Gone are the days when it is acceptable to have greater than 40% turnover rates among contact center agents.

Leading organizations are revamping the contact center agent experience to improve business metrics, such as operational costs, revenue and customer ratings; and a targeted agent program keeps companies at a competitive advantage, according to the Nemertes 2019-20 Intelligent Customer Engagement research study of 518 organizations.

The problems

CX leaders participating in the research pointed to several issues responsible for a failing contact center agent experience:

  • Low pay. In some organizations it’s at minimum wage, despite requirements for bachelor’s degrees and/or experience.
  • Dead-end job. Organizations typically do not have a growth path for agents. They expect them to last 18 months to two years, and there always will be a revolving door of agents coming and going.
  • Lack of customer context. Agents find it difficult to take pride in their work when they don’t have the right tools. Without CRM integrations, AI assistance and insightful agent desktops, it is difficult to delight customers.
  • Cranky customers. Agents also find it difficult to regularly interact with dissatisfied customers. With a better work environment, more interaction channels, better training, more analytics and context, they could change those attitudes.
  • No coaching. Because supervisors are busy interviewing and hiring to keep backfilling the agents who are leaving, they rarely have time to coach the agents they have. What’s more, they don’t have the analytics tools — from contact center vendors such as Avaya, Cisco, Five 9, Genesys and RingCentral; or from pure-play tools such as Clarabridge, Medallia, and Maritz CM — to provide performance insight.

The enlightenment

Those in the contact center know this has been status quo for decades, but that is starting to change.

One of the big change drivers is the addition of a chief customer officer (CCO). Today, 37% of organizations have a CCO, up from 25% last year. The CCO is an executive-level individual with ultimate responsibility for all customer-facing activities and strategy to maximize customer acquisition, retention and satisfaction.

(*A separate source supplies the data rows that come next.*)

-- ==== Sys2Proof/Machine/Remap.lean ====
section
/-! DEFINITION. Chapter 4: pair geometry, the check of map records, the remap cache, its refills and its pinned region. -/

namespace Sys2Proof.Machine

/-! ## Pairs (R55) -/

/-- The pair width of a size class (4.1). -/
def SizeClass.pairWidth : SizeClass → Nat
  | .a => 64
  | .b => 128
  | .c => 256

/-- The tile size of a size class (4.1). -/
def SizeClass.tile : SizeClass → Nat
  | .a => 32
  | .b => 64
  | .c => 128

/-- The pair columns of a pane (R55). -/
def Pane.columns (p : Pane) : Nat := p.width / p.cls.pairWidth

/-- The pair count of a pane (R55). -/
def Pane.pairs (p : Pane) : Nat := p.columns * (p.height / p.cls.tile)

/-- The total pair count of a layout (R55). -/
def Layout.pairs (l : Layout) : Nat := l.panes.foldl (fun n p => n + p.pairs) 0

/-- Where a pair of the walk lies: its pane index, its pane and its number in the pane. -/
structure PairPlace where
  paneIndex : Nat
  pane : Pane
  pair : Nat
  deriving DecidableEq, Repr

/-- The place of pair `n` of the walk over panes numbered from `i` (R55). -/
def locateFrom : Nat → List Pane → Nat → Option PairPlace
  | _, [], _ => none
  | i, p :: ps, n => if n < p.pairs then some ⟨i, p, n⟩ else locateFrom (i + 1) ps (n - p.pairs)

/-- The place of pair `n` of a layout's walk (R55). -/
def locatePair (l : Layout) (n : Nat) : Option PairPlace := locateFrom 0 l.panes n

/-- The key of a place in a layout. -/
def placeKey (l : Layout) (w : PairPlace) : Key := ⟨l.number, w.paneIndex, w.pair⟩

/-- The pane pixel of the top-left of a pair's tile (R55). -/
def tileOrigin (p : Pane) (pair : Nat) (side : TileSide) : Nat × Nat :=
  let x := p.cls.pairWidth * (pair % p.columns)
  let y := p.cls.tile * (pair / p.columns)
  match side with
  | .even => (x, y)
  | .odd => (x + p.cls.pairWidth / 2, y)

/-- The record of a tile of the plain quad (R57). -/
def madeRecord (pane x y : Nat) : MapRecord where
  kind := 0#8
  primary := toByte pane
  secondary := 0#8
  fill := 0#8
  first := ⟨BitVec.ofNat 16 (2 * x * 16), BitVec.ofNat 16 ((2 * y + 16) * 16), 8192#16, 0#16, 0#16, 8192#16⟩
  second := ⟨0#16, 0#16, 0#16, 0#16, 0#16, 0#16⟩
  w0 := 0#16
  w1 := 0#16

/-- The record that the remap unit makes for one tile of a place of the plain quad (R57). -/
def madeTile (w : PairPlace) (side : TileSide) : MapRecord :=
  madeRecord w.paneIndex (tileOrigin w.pane w.pair side).1 (tileOrigin w.pane w.pair side).2

/-! ## The check of a record (R60) -/

/-- Whether a position field lies below −16384. -/
def positionBad (h : Half) : Bool := decide (h.toInt < -16384)

/-- Whether a record is invalid, for the fields its kind reads (R60). -/
def recordInvalid (r : MapRecord) : Bool :=
  if r.kind = 2#8 then false
  else if r.kind = 0#8 then
    decide (3 < r.primary.toNat) || positionBad r.first.u0 || positionBad r.first.v0
  else if r.kind = 1#8 then
    decide (3 < r.primary.toNat) || decide (3 < r.secondary.toNat) || decide (256 < r.w0.toNat) ||
      decide (256 < r.w1.toNat) || positionBad r.first.u0 || positionBad r.first.v0 ||
      positionBad r.second.u0 || positionBad r.second.v0
  else true

/-! ## Fetching (R58) -/

/-- The pane of a key, if its layout and pane are present. -/
def keyPane (table : List Layout) (k : Key) : Option Pane :=
  match findLayout table k.layout with
  | none => none
  | some l => l.panes[k.pane]?

/-- The two records of a pair, or nothing where the map area does not hold them (R58, log 25). -/
def fetchPair (c : Loaded) (k : Key) : Option (MapRecord × MapRecord) :=
  match keyPane c.layouts k with
  | none => none
  | some p =>
    let at' := p.mapBase + 64 * k.pair
    if at' + 64 ≤ c.mapLength then
      some (recordOfBytes (readBytes c.mapCells at' 32), recordOfBytes (readBytes c.mapCells (at' + 32) 32))
    else none

/-! ## The cache -/

/-- The key an entry carries. -/
def CacheEntry.key : CacheEntry → Option Key
  | .empty => none
  | .filling k _ => some k
  | .valid k _ _ _ => some k

/-- Whether an entry is FILLING. -/
def CacheEntry.isFilling : CacheEntry → Bool
  | .filling _ _ => true
  | .empty => false
  | .valid _ _ _ _ => false

/-- The entry of an index; EMPTY past the end. -/
def Remap.entry (r : Remap) (i : Nat) : CacheEntry := r.entries.getD i .empty

/-- The index of the entry that carries a key, VALID or FILLING (R62, R73). -/
def Remap.find (r : Remap) (k : Key) : Option Nat :=
  (List.range r.entries.length).find? fun i => decide ((r.entry i).key = some k)

/-- What a lookup finds (R62). -/
inductive Found where
  | hit (index : Nat) (even odd : MapRecord)
  | filling
  | faulted (even odd : MapRecord)
  | nowhere
  deriving DecidableEq, Repr

/-- Where a key is found (R62). -/
def Remap.look (r : Remap) (k : Key) : Found :=
  match r.find k with
  | some i =>
    match r.entry i with
    | .valid _ _ e o => .hit i e o
    | .filling _ _ => .filling
    | .empty => .nowhere
  | none =>
    match r.faulted.find? fun f => decide (f.key = k) with
    | some f => .faulted f.even f.odd
    | none => .nowhere

/-- The pointer one step down; from the pinned count it wraps to 39 (R65). -/
def stepDown (pinned p : Nat) : Nat := if p ≤ pinned then 39 else p - 1

/-- Whether the pointer passes over an entry: in use or FILLING (R65). -/
def Remap.passesOver (r : Remap) (i : Nat) : Bool := decide (r.inUse = some i) || (r.entry i).isFilling

/-- The entry the pointer takes, from position `p` on (R65). -/
def pickEntry (r : Remap) : Nat → Nat → Nat
  | 0, p => p
  | fuel + 1, p => if r.passesOver p then pickEntry r fuel (stepDown r.pinned p) else p

/-- Whether a refill slot is free. -/
def Remap.slotFree (r : Remap) : Bool := r.slot0.isNone || r.slot1.isNone

/-- A refill occupies a free slot (R64).
DESIGN CHOICE, unsafe (log 37): with both slots free it takes slot 0. -/
def Remap.occupy (r : Remap) (f : Refill) : Remap :=
  match r.slot0 with
  | none => { r with slot0 := some f }
  | some _ => { r with slot1 := some f }

/-- A refill is issued for the key of walk pair `n` into the entry `e` (steps 2, 3 and 5 of R64). -/
def Remap.issueInto (r : Remap) (e : Nat) (k : Key) (cls : SizeClass) : Remap :=
  let r1 := { r with entries := r.entries.set e (.filling k cls), refills := satAdd r.refills 1 }
  r1.occupy ⟨e, k⟩

/-- A refill is issued for the key of walk pair `n` of the layout in effect: into its designated entry
when the pair is pinned (R69), and otherwise where the replacement pointer says (R65). -/
def Remap.issue (r : Remap) (n : Nat) (k : Key) (cls : SizeClass) : Remap :=
  if n < r.pinned then r.issueInto n k cls
  else
    let e := pickEntry r 40 r.pointer
    { r.issueInto e k cls with pointer := stepDown r.pinned e }

/-- The lookahead lookup for walk pair `n` (R63). -/
def Remap.lookahead (r : Remap) (n : Nat) (k : Key) (cls : SizeClass) : Remap :=
  match r.look k with
  | .nowhere => if r.slotFree then r.issue n k cls else r
  | .hit _ _ _ => r
  | .filling => r
  | .faulted _ _ => r

/-- The faulted pair store without the record of a key. -/
def Remap.takeFaulted (r : Remap) (k : Key) : Remap :=
  { r with faulted := r.faulted.eraseP fun f => decide (f.key = k) }

/-- A faulted pair joins the store, which holds two: the older is removed first (R67). -/
def storeFaulted (f : FaultedPair) (l : List FaultedPair) : List FaultedPair :=
  if 2 ≤ l.length then l.drop 1 ++ [f] else l ++ [f]

/-! ## Take-effect (R68) -/

/-- The number of pairs a layout pins (R68). -/
def pinnedPairs (l : Layout) : Nat := if l.critical then min l.pairs 32 else 0

/-- Entry `n` at the take-effect, its designated pair having the key `k` (R68). -/
def keepDesignated (k : Option Key) (e : CacheEntry) : CacheEntry := if e.key = k then e else .empty

/-- The remap unit at the take-effect of a layout (R68). -/
def takeEffect (l : Layout) (r : Remap) : Remap :=
  let pins := pinnedPairs l
  { r with
    entries := r.entries.mapIdx fun i e =>
      if i < pins then keepDesignated ((locatePair l i).map (placeKey l)) e else e
    pinned := pins
    pointer := if pins = r.pinned then r.pointer else 39 }

/-- The remap unit at every output frame start (R70). -/
def frameStartRemap (r : Remap) : Remap := { r with faulted := [], inUse := none }

/-! ## Map faults (R67, R71) -/

/-- Which of a faulted pair's records are invalid. -/
def faultTile (even odd : MapRecord) : FaultTile :=
  if recordInvalid even then (if recordInvalid odd then .both else .even) else .odd

/-- A map fault (R71): counted, and when no fault is held it fills the record and raises MAP_FAULT. -/
def mapFault (k : Key) (tile : FaultTile) (s : State) : State :=
  let s1 := s.mapRemap fun r => { r with mapFaults := satAdd r.mapFaults 1 }
  if s.remap.fault.held then s1
  else raiseNotice .mapFault (s1.mapRemap fun r => { r with fault := ⟨true, k, tile⟩ })

/-- The refill of a slot number. -/
def Remap.slot (r : Remap) (i : Fin 2) : Option Refill :=
  match i with
  | 0 => r.slot0
  | 1 => r.slot1

/-- The slot of a number freed. -/
def Remap.freeSlotOf (r : Remap) (i : Fin 2) : Remap :=
  match i with
  | 0 => { r with slot0 := none }
  | 1 => { r with slot1 := none }

/-- Whether a completing refill is an orphan: its entry is no longer FILLING with its key (R66). -/
def Remap.orphan (r : Remap) (f : Refill) : Bool :=
  match r.entry f.entry with
  | .filling k _ => decide (k ≠ f.key)
  | .empty => true
  | .valid _ _ _ _ => true

/-- The class with which an entry is FILLING. -/
def CacheEntry.classOf : CacheEntry → SizeClass
  | .filling _ c => c
  | .valid _ c _ _ => c
  | .empty => .a

end Sys2Proof.Machine
end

The CCO has budget, staff and the attention of the entire C-suite. As a result, high agent turnover rates are no longer flying under the radar. After bringing the issue to CEOs and CFOs, they are investing resources into turning around the turnover rates.

Additionally, organizations value contact centers more today, with 61% of research participants say the company views the contact center as a “value center” versus a “cost center.” Four years ago, that figure was reversed, with two-thirds viewing the contact center as a cost center.

Research shows there are five common changes organizations are now making to improve the contact center agent experience and reduce the turnover rate.

Companies are adding more outbound contact centers, targeting sales or proactive customer engagement — such as customer check-ups, loyalty program invitations and discount offers — and they are supporting new products and services. This helps to explain why, despite the growth in self-service and AI-enabled digital channels, 44% of companies actually increased the number of agents in 2019, compared to 13% who decreased, 40% who were flat and 3% unsure.

The solution

Research shows there are five common changes organizations are now making to improve the contact center agent experience and reduce the turnover rate — now at 21%, down from 38% in 2016. These changes include:

  • Improved compensation plan. Nearly 47% of companies are increasing agent compensation, compared to the 7% decreasing it. The increase ranges from 22% to 28%. Average agent compensation is $49,404, with projected increases up to $60,272, minimally, by the end of 2020.
  • Investment in agent analytics. About 24% of companies are using agent analytics today, with another 20.2% planning to use the tools by 2021. Agent analytics provides data on performance to help with coaching and improvement, in addition to delivering real-time screen pops to help agents on the spot during interactions with customers. Those using analytics see a 52.6% improvement in revenue and a 22.7% decrease in operational costs.
  • Increases in coaching. By delivering data from analytics tools, supervisors have a better picture of areas of success and those that need improvement. By using a product such as Intradiem Contact Center RPA, they can automate the scheduling of training and coaching during idle times.
  • Addition of gamification. Agents are inspired with programs that inject competitiveness among agents, by awarding badges for bragging rights, weekly gift cards for top performance and monthly cash bonuses. Such rewards improve their loyalty to the company and reduce turnover.
  • Development of career path. Successful companies are developing a solid career path with escalations into marketing, product development and supervisory roles in the contact center or CX apps/analysis.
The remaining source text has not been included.